Data items:
____
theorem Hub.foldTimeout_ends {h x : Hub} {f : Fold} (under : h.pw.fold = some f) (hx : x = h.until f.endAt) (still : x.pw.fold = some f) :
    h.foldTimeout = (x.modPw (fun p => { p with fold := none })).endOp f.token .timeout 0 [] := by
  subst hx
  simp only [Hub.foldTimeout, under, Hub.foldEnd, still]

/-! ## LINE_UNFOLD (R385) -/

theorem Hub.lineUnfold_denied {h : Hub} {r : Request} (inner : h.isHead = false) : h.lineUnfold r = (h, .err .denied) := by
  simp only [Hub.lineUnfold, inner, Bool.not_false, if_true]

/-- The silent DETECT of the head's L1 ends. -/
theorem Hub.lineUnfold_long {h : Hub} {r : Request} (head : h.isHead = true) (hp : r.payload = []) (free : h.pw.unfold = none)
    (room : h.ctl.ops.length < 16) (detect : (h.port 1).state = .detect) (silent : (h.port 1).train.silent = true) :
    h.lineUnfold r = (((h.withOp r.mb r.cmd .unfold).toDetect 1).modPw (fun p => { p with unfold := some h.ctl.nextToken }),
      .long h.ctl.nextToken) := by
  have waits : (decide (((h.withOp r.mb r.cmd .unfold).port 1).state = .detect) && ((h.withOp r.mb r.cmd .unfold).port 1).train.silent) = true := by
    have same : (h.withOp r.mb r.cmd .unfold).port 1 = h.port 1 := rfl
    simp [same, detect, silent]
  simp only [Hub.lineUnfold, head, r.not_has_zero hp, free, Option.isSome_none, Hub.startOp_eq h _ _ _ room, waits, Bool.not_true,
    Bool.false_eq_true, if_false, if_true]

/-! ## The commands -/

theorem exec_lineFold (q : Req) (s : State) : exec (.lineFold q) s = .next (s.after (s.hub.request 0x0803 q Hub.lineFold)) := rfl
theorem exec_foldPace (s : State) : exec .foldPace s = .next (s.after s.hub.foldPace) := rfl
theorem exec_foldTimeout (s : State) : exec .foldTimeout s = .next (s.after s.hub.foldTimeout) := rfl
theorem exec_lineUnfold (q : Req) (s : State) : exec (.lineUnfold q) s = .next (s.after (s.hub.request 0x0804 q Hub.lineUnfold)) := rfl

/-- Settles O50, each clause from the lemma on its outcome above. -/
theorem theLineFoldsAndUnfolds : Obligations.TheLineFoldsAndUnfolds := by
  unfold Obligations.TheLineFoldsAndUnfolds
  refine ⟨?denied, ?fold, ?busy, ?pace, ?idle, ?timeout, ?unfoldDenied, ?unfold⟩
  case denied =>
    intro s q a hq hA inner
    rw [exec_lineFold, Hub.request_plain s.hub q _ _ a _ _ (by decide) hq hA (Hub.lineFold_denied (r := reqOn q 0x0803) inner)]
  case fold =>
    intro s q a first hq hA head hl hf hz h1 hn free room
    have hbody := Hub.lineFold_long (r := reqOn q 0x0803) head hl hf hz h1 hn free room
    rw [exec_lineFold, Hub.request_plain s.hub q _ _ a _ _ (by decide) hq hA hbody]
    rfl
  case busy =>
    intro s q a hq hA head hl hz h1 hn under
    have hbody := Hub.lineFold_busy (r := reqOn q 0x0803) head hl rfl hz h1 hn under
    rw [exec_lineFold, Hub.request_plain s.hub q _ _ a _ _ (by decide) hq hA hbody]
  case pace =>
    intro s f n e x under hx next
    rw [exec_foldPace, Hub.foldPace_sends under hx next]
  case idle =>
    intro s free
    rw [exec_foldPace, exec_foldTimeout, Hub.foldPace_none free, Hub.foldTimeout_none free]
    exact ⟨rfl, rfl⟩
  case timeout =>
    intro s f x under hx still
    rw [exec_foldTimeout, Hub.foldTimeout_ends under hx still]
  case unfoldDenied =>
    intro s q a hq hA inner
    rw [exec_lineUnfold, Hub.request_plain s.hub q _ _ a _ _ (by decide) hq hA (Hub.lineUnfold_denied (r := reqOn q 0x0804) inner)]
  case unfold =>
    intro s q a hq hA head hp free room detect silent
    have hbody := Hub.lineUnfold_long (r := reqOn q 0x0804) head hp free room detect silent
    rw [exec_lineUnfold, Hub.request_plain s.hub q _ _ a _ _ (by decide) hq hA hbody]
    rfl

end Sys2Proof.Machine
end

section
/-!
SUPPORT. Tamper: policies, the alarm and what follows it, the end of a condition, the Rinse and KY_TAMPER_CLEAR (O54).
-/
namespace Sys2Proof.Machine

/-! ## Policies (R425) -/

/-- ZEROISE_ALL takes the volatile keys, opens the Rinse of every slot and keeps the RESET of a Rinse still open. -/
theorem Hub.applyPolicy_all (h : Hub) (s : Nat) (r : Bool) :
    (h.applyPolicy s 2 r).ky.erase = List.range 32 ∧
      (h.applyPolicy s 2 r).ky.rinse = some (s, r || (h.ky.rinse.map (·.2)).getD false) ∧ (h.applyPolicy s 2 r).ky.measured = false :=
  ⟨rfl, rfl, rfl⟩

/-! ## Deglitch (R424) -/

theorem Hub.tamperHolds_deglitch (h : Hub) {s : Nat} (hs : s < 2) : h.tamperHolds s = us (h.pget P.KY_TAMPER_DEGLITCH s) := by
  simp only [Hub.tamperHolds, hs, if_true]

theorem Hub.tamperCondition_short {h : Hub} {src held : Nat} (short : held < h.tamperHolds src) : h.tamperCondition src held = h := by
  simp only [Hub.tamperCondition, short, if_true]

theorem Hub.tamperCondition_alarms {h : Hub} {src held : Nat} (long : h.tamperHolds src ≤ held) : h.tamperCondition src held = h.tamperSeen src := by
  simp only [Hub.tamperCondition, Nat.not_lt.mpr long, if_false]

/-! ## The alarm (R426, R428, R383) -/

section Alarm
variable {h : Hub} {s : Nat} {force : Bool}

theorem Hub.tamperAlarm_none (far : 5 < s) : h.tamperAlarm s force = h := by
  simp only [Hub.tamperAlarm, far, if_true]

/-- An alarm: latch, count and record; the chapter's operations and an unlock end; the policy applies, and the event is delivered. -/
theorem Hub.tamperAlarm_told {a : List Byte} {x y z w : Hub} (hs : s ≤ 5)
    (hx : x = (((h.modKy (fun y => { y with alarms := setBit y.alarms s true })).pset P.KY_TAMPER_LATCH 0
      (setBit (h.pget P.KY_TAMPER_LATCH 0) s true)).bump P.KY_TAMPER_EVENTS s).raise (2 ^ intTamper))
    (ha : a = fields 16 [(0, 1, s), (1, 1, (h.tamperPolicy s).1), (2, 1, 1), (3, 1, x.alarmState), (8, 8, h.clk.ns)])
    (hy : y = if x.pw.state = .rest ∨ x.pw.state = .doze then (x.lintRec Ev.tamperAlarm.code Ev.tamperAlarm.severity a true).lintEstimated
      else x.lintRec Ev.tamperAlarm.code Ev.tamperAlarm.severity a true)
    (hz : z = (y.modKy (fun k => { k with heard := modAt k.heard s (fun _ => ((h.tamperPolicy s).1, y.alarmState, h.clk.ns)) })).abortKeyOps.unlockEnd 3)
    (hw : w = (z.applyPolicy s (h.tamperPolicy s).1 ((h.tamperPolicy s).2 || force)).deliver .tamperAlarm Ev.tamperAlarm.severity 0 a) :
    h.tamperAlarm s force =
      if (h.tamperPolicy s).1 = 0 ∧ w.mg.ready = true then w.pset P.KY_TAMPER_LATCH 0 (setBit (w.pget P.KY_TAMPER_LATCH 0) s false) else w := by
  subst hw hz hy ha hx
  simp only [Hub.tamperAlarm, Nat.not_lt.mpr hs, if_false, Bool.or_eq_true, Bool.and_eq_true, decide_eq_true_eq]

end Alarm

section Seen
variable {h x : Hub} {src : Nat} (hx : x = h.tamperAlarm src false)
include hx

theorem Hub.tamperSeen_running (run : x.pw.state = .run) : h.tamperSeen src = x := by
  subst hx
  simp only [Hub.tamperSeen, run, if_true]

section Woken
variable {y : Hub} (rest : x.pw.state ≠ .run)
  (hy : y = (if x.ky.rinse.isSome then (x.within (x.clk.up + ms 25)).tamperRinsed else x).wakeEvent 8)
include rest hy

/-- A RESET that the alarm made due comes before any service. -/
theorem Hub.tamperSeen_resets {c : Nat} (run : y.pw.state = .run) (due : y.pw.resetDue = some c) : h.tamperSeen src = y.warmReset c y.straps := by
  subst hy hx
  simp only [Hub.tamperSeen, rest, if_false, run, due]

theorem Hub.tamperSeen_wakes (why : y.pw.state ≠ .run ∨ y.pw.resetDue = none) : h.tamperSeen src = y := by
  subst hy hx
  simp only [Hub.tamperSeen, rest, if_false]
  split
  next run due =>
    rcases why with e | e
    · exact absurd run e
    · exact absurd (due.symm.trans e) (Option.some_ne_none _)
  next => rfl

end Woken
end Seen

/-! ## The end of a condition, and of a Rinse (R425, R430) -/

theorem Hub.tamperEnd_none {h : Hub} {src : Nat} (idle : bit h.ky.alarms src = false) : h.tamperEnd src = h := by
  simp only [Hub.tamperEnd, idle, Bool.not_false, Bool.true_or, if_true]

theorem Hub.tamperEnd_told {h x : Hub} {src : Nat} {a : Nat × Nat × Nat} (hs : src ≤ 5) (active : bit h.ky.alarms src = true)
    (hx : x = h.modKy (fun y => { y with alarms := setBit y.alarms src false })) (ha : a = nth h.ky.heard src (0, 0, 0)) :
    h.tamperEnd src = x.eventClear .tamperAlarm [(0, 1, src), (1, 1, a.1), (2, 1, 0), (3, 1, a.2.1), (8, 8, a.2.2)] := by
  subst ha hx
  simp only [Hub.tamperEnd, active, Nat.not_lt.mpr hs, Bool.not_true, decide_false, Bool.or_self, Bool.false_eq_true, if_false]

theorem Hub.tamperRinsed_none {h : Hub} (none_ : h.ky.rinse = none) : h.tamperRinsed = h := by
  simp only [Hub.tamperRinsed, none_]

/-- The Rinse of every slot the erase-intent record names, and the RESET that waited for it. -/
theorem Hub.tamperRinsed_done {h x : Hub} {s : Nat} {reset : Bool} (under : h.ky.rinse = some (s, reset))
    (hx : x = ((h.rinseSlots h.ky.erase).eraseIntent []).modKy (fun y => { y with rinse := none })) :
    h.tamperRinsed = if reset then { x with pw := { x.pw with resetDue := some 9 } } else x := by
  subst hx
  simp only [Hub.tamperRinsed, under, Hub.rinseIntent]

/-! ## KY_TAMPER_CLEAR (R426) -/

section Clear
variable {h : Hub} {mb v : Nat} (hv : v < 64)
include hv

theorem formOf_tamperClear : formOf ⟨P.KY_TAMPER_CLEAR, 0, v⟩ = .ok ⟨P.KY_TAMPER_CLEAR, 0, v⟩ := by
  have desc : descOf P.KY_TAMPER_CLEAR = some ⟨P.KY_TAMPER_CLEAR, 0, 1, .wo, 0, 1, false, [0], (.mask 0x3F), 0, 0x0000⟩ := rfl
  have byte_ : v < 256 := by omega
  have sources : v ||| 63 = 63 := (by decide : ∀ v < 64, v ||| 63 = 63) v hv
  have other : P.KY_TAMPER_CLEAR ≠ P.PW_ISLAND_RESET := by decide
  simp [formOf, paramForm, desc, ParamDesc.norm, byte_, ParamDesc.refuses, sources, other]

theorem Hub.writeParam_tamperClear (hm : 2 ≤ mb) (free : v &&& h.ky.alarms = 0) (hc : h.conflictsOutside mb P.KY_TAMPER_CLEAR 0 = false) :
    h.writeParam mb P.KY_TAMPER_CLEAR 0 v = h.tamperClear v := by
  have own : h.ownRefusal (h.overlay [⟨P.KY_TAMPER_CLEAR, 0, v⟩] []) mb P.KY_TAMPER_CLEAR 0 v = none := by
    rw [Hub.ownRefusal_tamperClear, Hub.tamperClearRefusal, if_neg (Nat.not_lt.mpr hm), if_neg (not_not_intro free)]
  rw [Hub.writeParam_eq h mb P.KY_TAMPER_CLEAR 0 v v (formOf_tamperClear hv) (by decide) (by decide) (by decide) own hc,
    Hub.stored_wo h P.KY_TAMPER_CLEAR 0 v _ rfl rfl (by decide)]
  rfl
____
_Work order_: Please copy, word for word, every line from the first line of the records through the line containing "LINE_UNFOLD (R385) -/", with both of those lines included and nothing else.

_Answer to this task_:
theorem Hub.foldTimeout_ends {h x : Hub} {f : Fold} (under : h.pw.fold = some f) (hx : x = h.until f.endAt) (still : x.pw.fold = some f) :
    h.foldTimeout = (x.modPw (fun p => { p with fold := none })).endOp f.token .timeout 0 [] := by
  subst hx
  simp only [Hub.foldTimeout, under, Hub.foldEnd, still]

/-! ## LINE_UNFOLD (R385) -/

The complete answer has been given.